In the event of any inconsistency or other conflict between this Exhibit H and any other provision or Exhibit of this Agreement relating to the collection, use, maintenance, disclosure or secure destruction of Personal Information (as defined below), the terms of this Exhibit will prevail.

 

Defined terms in this Exhibit shall have the meaning defined in the Agreement, unless such terms are otherwise defined in this Exhibit. For the avoidance of doubt, NGS is not an Other Provider for the purposes of this Exhibit.

 

DATA PROTECTION

 

This Data Protection Exhibit, in combination with other applicable requirements of the Agreement, shall constitute a material part of the Agreement between the parties. If there are any conflicts between this Exhibit and the terms of the Agreement, the terms of this Exhibit shall control with respect to such conflict.
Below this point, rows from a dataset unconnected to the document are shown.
/-- The item's own fields (R214 to R216). An item of no symbol or no PRB is invalid (DESIGN CHOICE, log entry 76). -/
def Item.fieldsOk (i : Item) (f : CellCfg) (up : Bool) : Bool :=
  i.f 1 1 == 0 && decide (1 ≤ i.nsym) && decide (i.sym0 + i.nsym ≤ f.nsym) && decide (1 ≤ i.nprb) && decide (i.prb0 + i.nprb ≤ f.nprb)
    && decide (i.nid ≤ 1023) && (!up || i.f 15 1 == 0) && (i.phase == 0xFF || decide (i.phase < 8))
    && (match i.ty, up with
        | 0x01, false => i.pdschOk f
        | 0x02, false => i.pdcchOk
        | 0x03, false => i.ssbOk
        | 0x04, false => i.csiOk f
        | 0x11, true => i.puschOk f
        | 0x12, true => i.pucchOk
        | 0x13, true => i.prachOk f
        | 0x14, true => i.srsOk
        | _, _ => false)

/-- The phase that an item names: a phase of its cell slot, or a group phase of the lead (R209, R214). -/
def State.itemPhase (s : State) (c n p : Nat) : Option (Nat × List Byte) :=
  let own := ((s.cell c).cfgAt n).bind fun f => (f.phases[p]?).filter phValid
  match own with
  | some e => some (c, e)
  | none =>
    match s.groupLead c with
    | none => none
    | some l =>
      (((s.cell l).cfgAt n).bind fun f => (f.phases[p]?).filter fun e => phValid e && phGroup e && (phMembers e).contains c).map fun e => (l, e)

/-- A phase's trigger includes a direction (R207, R262). -/
def phServes (e : List Byte) (up : Bool) : Bool := phTrigger e == 0 || phTrigger e == (if up then 2 else 1)

/-- The PHASE of an item: an uplink item of a MODE 1 cell names one, and a named phase serves the slot's direction (R262). -/
def State.itemPhaseOk (s : State) (c n : Nat) (f : CellCfg) (up : Bool) (i : Item) : Bool :=
  if i.phase = 0xFF then !(up && f.modelPath)
  else match s.itemPhase c n i.phase with
    | none => false
    | some (_, e) => phServes e up

/-- The layers that the items up to and with one place on one resource element stay within UL_LAYERS_MAX (R264). -/
def layersOk (l : List Item) (f : CellCfg) (i : Item) : Bool :=
  i.ty != 0x11 ||
    (rangeFrom i.sym0 i.nsym).all fun y => (rangeFrom i.prb0 i.nprb).all fun p =>
      decide (sumList ((l.filter fun k => k.ty == 0x11 && k.covers y && decide (k.prb0 ≤ p) && decide (p < k.prb0 + k.nprb)).map Item.nl)
        ≤ f.ulLayers)

/-- The index of the first invalid item (R213). -/
def State.firstInvalid (s : State) (c n : Nat) (f : CellCfg) (up : Bool) (l : List Item) : Option Nat :=
  (rangeFrom 0 l.length).find? fun k =>
    match l[k]? with
    | none => false
    | some i =>
      let before := l.take k
      !(i.fieldsOk f up && s.itemPhaseOk c n f up i && layersOk (l.take (k + 1)) f i
        && !(i.ty == 0x11 && before.any fun j => j.ty == 0x11 && j.ctx == i.ctx))

/-- An item as posted. -/
def Item.fresh (b : List Byte) : Item where
  b := b
  st := .waiting
  cbDone := []
  cbFail := 0
  maxIter := 0
  harq := 0
  queued := false
  syms := []
  soft := []
  data := []
  out := []
  pages := []
  extent := 0
  retried := []
  ready := 0
  sinrs := []
  uci := []
  lost := false

/-! ### SLOT_DONE (R217, R218, R221) -/

/-- SLOT_DONE's flags. -/
def State.slotFlags (s : State) (f : CellCfg) (j : SlotJob) : Nat :=
  b2n j.verLate + 2 * b2n (j.uncovered || s.helm.uncovered) + 4 * b2n (j.items.any fun i => i.st == .failed stModelFault)
    + 8 * b2n (j.items.any fun i => i.st == .failed stAirMissed) + 16 * b2n (j.up && decide (s.decodeDeadline f j.n < s.tai16))

/-- What a completed slot counts (R224, R524). -/
def State.countSlot (s : State) (d fl ok bad : Nat) : State :=
  let s := (s.count 0x061 (some d) ok).count 0x062 (some d) bad
  let s := if bit fl 4 then s.count 0x065 (some d) 1 else s
  if bit fl 1 then (s.addFld F.RAD_SHED_COUNT_UNCOVERED 1).raise F.RAD_ERR_STATUS_UNCOVERED else s

/-- A slot's job. -/
def Cell.job? (x : Cell) (n : Nat) (up : Bool) : Option SlotJob := x.slots.find? fun j => j.n == n && j.up == up

/-- The flush commands that name no context in use any longer (R273, R274). -/
def Cell.usesCtx (x : Cell) (q : Flush) : Bool :=
  x.slots.any fun j => j.up && j.items.any fun i =>
    i.ty == 0x11 && !i.settled && (q.all || i.ue == q.ue) && bit q.mask i.pid

/-- The contexts that a flush names: a handle that is not below HARQ_UES names none (R270, R274). -/
def Flush.ctxs (q : Flush) (f : CellCfg) : List Nat :=
  ((if q.all then rangeFrom 0 f.harqUes else [q.ue]).filter fun u => decide (u < f.harqUes)).flatMap fun u => (bitsSet q.mask 32).map fun p => u * 32 + p

/-- The domain offset of the page-map entry of pool page p: that of the area page after the table's (R270). -/
def CellCfg.mapAt (f : CellCfg) (p : Nat) : Nat := 65536 * f.harqPage + 512 * f.harqUes + 4 * (f.harqTable + p)

/-- A page chain of the pool, from a page on (R270). -/
def State.chain (s : State) (d : Nat) (f : CellCfg) : Nat → Nat → List Nat
  | 0, _ => []
  | n + 1, p =>
    if p = 0xFFFFFFFF then []
    else p :: s.chain d f n (s.le .hbm d (f.mapAt p) 4)

/-- A context's entry (R270). -/
def State.ctxEntry (s : State) (d : Nat) (f : CellCfg) (k : Nat) : List Byte := s.bytes .hbm d (f.ctxAt k) 16

/-- The pages of a held context. -/
def State.ctxPages (s : State) (d : Nat) (f : CellCfg) (k : Nat) : List Nat :=
  let e := s.ctxEntry d f k
  if bit (fieldAt e 12 1) 0 then s.chain d f f.harqPages (fieldAt e 4 4) else []

/-- A context no longer held, its pages freed. -/
def State.freeCtx (s : State) (c d : Nat) (f : CellCfg) (k : Nat) : State :=
  let e := s.ctxEntry d f k
  let pg := s.ctxPages d f k
  let s := s.modCell c fun x => { x with harqUsed := x.harqUsed.filter fun p => !pg.contains p }
  s.store .hbm d (f.ctxAt k + 12) [BitVec.ofNat 8 (fieldAt e 12 1 / 2 * 2)]

/-- The pool pages of a cell (R270). -/
def CellCfg.pool (f : CellCfg) : Nat := f.harqPages - f.harqTable

/-- A cell slot's radio results have no defined value (R258). -/
def State.spoiltCell (s : State) (c : Nat) : Bool := s.helm.spoilt.contains c

/-- The bytes of a result as the device has them, or free ones. -/
def State.resultBytes (s : State) (c : Nat) (b : List Byte) : List Byte × State :=
  if s.spoiltCell c then s.freshBytes b.length else (b, s)

/-- A HARQ_FLUSH applied and completed (R274). -/
def State.doFlush (s : State) (c : Nat) (f : CellCfg) (q : Flush) : State :=
  let d := s.cellDom c
  let held := (q.ctxs f).filter fun k => bit (fieldAt (s.ctxEntry d f k) 12 1) 0
  let s := held.foldl (fun s k => s.freeCtx c d f k) s
  let p := s.resultBytes c (toLe 4 held.length ++ toLe 4 (f.pool - (s.cell c).harqUsed.length))
  p.2.complete q.ring q.cid (cellPayload stOk 8 c none 0 p.1)

/-- The waiting flushes that can now apply. -/
def State.runFlushes (s : State) (c : Nat) : State :=
  let x := s.cell c
  match x.latest with
  | none => s
  | some f =>
    let ready := x.flushes.filter fun q => !x.usesCtx q
    let s := s.modCell c fun x => { x with flushes := x.flushes.filter fun q => x.usesCtx q }
    ready.foldl (fun s q => s.doFlush c f q) s

/-- The contexts are cleared once no slot before the change is left (R273). -/
def State.harqSettle (s : State) (c : Nat) : State :=
  let x := s.cell c
  match x.cfg with
  | none => s
  | some f => if x.harqClear ∧ x.slots.all (fun j => decide (x.cur ≤ j.n)) then s.clearHarq c f else s

/-- SLOT_DONE once every item is over. -/
def State.settleSlot (s : State) (c n : Nat) (up : Bool) : State :=
  let x := s.cell c
  match x.job? n up, x.cfgAt n with
  | some j, some f =>
    if j.items.all Item.settled then
      let bad := j.items.filter fun i => i.st != .done
      let fl := s.slotFlags f j
      let first := ((rangeFrom 0 j.items.length).find? fun k => (j.items[k]?).any fun i => i.st != .done).getD 0
      let s := s.modCell c fun x => { x with slots := x.slots.erase j }
      let s := s.countSlot (s.cellDom c) fl (j.items.length - bad.length) bad.length
      let s := s.slotCmdDone c j (cellPayload stOk 1 c (some f) n
        (toLe 2 (j.items.length - bad.length) ++ toLe 2 bad.length ++ toLe 2 fl ++ toLe 1 j.e ++ toLe 1 j.c ++ toLe 2 first))
      ((s.harqSettle c).runFlushes c).settleCell c
    else s
  | _, _ => s

/-! ### Items' ends -/

/-- A slot's job changed. -/
def State.modSlotJob (s : State) (c n : Nat) (up : Bool) (g : SlotJob → SlotJob) : State :=
  s.modCell c fun x => { x with slots := x.slots.map fun j => if j.n = n ∧ j.up = up then g j else j }

/-- An item of a slot changed. -/
def State.modItem (s : State) (c n : Nat) (up : Bool) (k : Nat) (g : Item → Item) : State :=
  s.modSlotJob c n up fun j => { j with items := j.items.modify k g }

/-- An item set to a state. -/
def Item.to (i : Item) (st : ItemState) : Item := { i with st := st }

/-- A downlink item over, with its status. -/
def State.dlItemEnds (s : State) (c n k st : Nat) : State :=
  let s := s.modItem c n false k fun i => i.to (if st = stOk then .done else .failed st)
  let s := if st = stModelFault then s.raise F.RAD_ERR_STATUS_MODEL_FAULT else s
  let s := if st = stAirMissed then (s.addFld F.RAD_LATE_COUNT_AIR_MISSED 1).count 0x064 (some (s.cellDom c)) 1 else s
  s.settleSlot c n false

/-- The kind of an uplink item's indication and the DECODE_LATE bit of its flags byte (R217). -/
def ulKind (ty : Nat) : Nat × Nat :=
  match ty with
  | 0x11 => (2, 2)
  | 0x12 => (3, 32)
  | 0x14 => (5, 2)
  | _ => (4, 0)

/-- The flags byte and the rest of an indication, with what the engines found in it free where the cell's results have no defined value: the
`keep` first bytes of the rest repeat the item, and DECODE_LATE is `late` (R258). -/
def State.ulResult (s : State) (c st fl late keep : Nat) (rest : List Byte) : Nat × List Byte × State :=
  if st = stOk ∧ s.spoiltCell c = true then
    let a := s.fresh 8
    let b := a.2.freshBytes (rest.length - keep)
    (a.1 / (2 * late) * (2 * late) + a.1 % late, rest.take keep ++ b.1, b.2)
  else (fl, rest, s)

/-- An uplink item's indication: ITEM_ID, its flags with DECODE_LATE, and the rest from byte 27 on (R212, R217, R218). -/
def State.indicate (s : State) (c n k st fl : Nat) (rest : List Byte) : State :=
  let x := s.cell c
  match x.job? n true, x.cfgAt n with
  | some j, some f =>
    match j.items[k]? with
    | none => s
    | some i =>
      let kb := ulKind i.ty
      let late := decide (s.decodeDeadline f n < s.tai16)
      let r := s.ulResult c st fl kb.2 (if i.ty = 0x11 then 5 else 0) rest
      r.2.2.postExtra j.ring j.cid
        (cellPayload st kb.1 c (some f) n (toLe 2 i.id ++ toLe 1 (r.1 + if late then kb.2 else 0) ++ r.2.1))
  | _, _ => s

/-- An uplink item over: its indication is posted and its slot may be done. -/
def State.ulItemEnds (s : State) (c n k st fl : Nat) (rest : List Byte) : State :=
  let s := s.indicate c n k st fl rest
  let s := s.modItem c n true k fun i => i.to (if st = stOk then .done else .failed st)
  let s := if st = stModelFault then s.raise F.RAD_ERR_STATUS_MODEL_FAULT else s
  (s.runFlushes c).settleSlot c n true

/-- What has become of an item's phase instance: not over, over with OK, or failed in one of its runs (R220, R257). An instance that is never
released is never over (DESIGN CHOICE, log entry 75). -/
def State.phaseState (s : State) (c n : Nat) (i : Item) : Option Bool :=
  if i.phase = 0xFF then some true
  else match s.itemPhase c n i.phase with
    | none => some false
    | some (o, _) =>
      match (s.cell o).phases.find? fun q => q.n == n && q.p == i.phase with
      | none => none
      | some q => if q.ok = false then some false else if q.left = 0 then some true else none

/-- An uplink item of an accepted slot that is not over. -/
def State.ulItem (s : State) (c n k : Nat) : Option (Item × CellCfg × SlotJob) :=
  let x := s.cell c
  match x.job? n true, x.cfgAt n with
  | some j, some f =>
    match j.items[k]? with
    | some i => if i.settled then none else some (i, f, j)
    | none => none
  | _, _ => none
Capitalized terms not defined herein shall have the meanings ascribed to them in the Agreement.

 

1.         Definitions.

 

(a)         “Argentinian Model Clauses” mean the model contract for the international transfer of “personal data” (as defined under Argentina Data Protection Law) to other countries that do not provide an adequate level of protection for personal data related to Data Subjects residing in Argentina, as set out in Disposition 60-E/2016.

 

(b)          [Intentionally Omitted.]

 

(c)         “Data Protection Laws” mean any applicable treaty, statute, regulation, ordinance, order, directive, code, or other rule, or any administrative guidance regarding the same, whether of or by any legislative, administrative, judicial, or other government authority, that relates to the confidentiality, security, privacy, or Processing of Personal Information.

 

(d)         “Data Subject” means any identified or identifiable individual, and shall also have any meaning as set forth in Data Protection Laws.

 

(e)         “European Data Protection Laws” mean the Data Protection Laws of (i) the European Union and the European Economic Area (“EEA”), including the GDPR; (ii) states party to the EEA, including European Union Member States; (iii) the United Kingdom (“UK”), including the Data Protection Act 2018 (together with any amended or successor Data Protection Laws thereto) and including any subsequent UK Data Protection Laws that adopt, implement, or are otherwise designed to comply with the GDPR; (iv)  any state that subsequently becomes a Member State of the European Union or of the EEA; and (v)  the Swiss Confederation.

 

(f)         “European Personal Data” means Personal Information originating from or Processed in the European Union or otherwise subject to European Data Protection Laws.

 

(g)         “GDPR” means the General Data Protection Regulation (Regulation (EU) 2016/679) (together with any amended or successor Data Protection Laws thereto).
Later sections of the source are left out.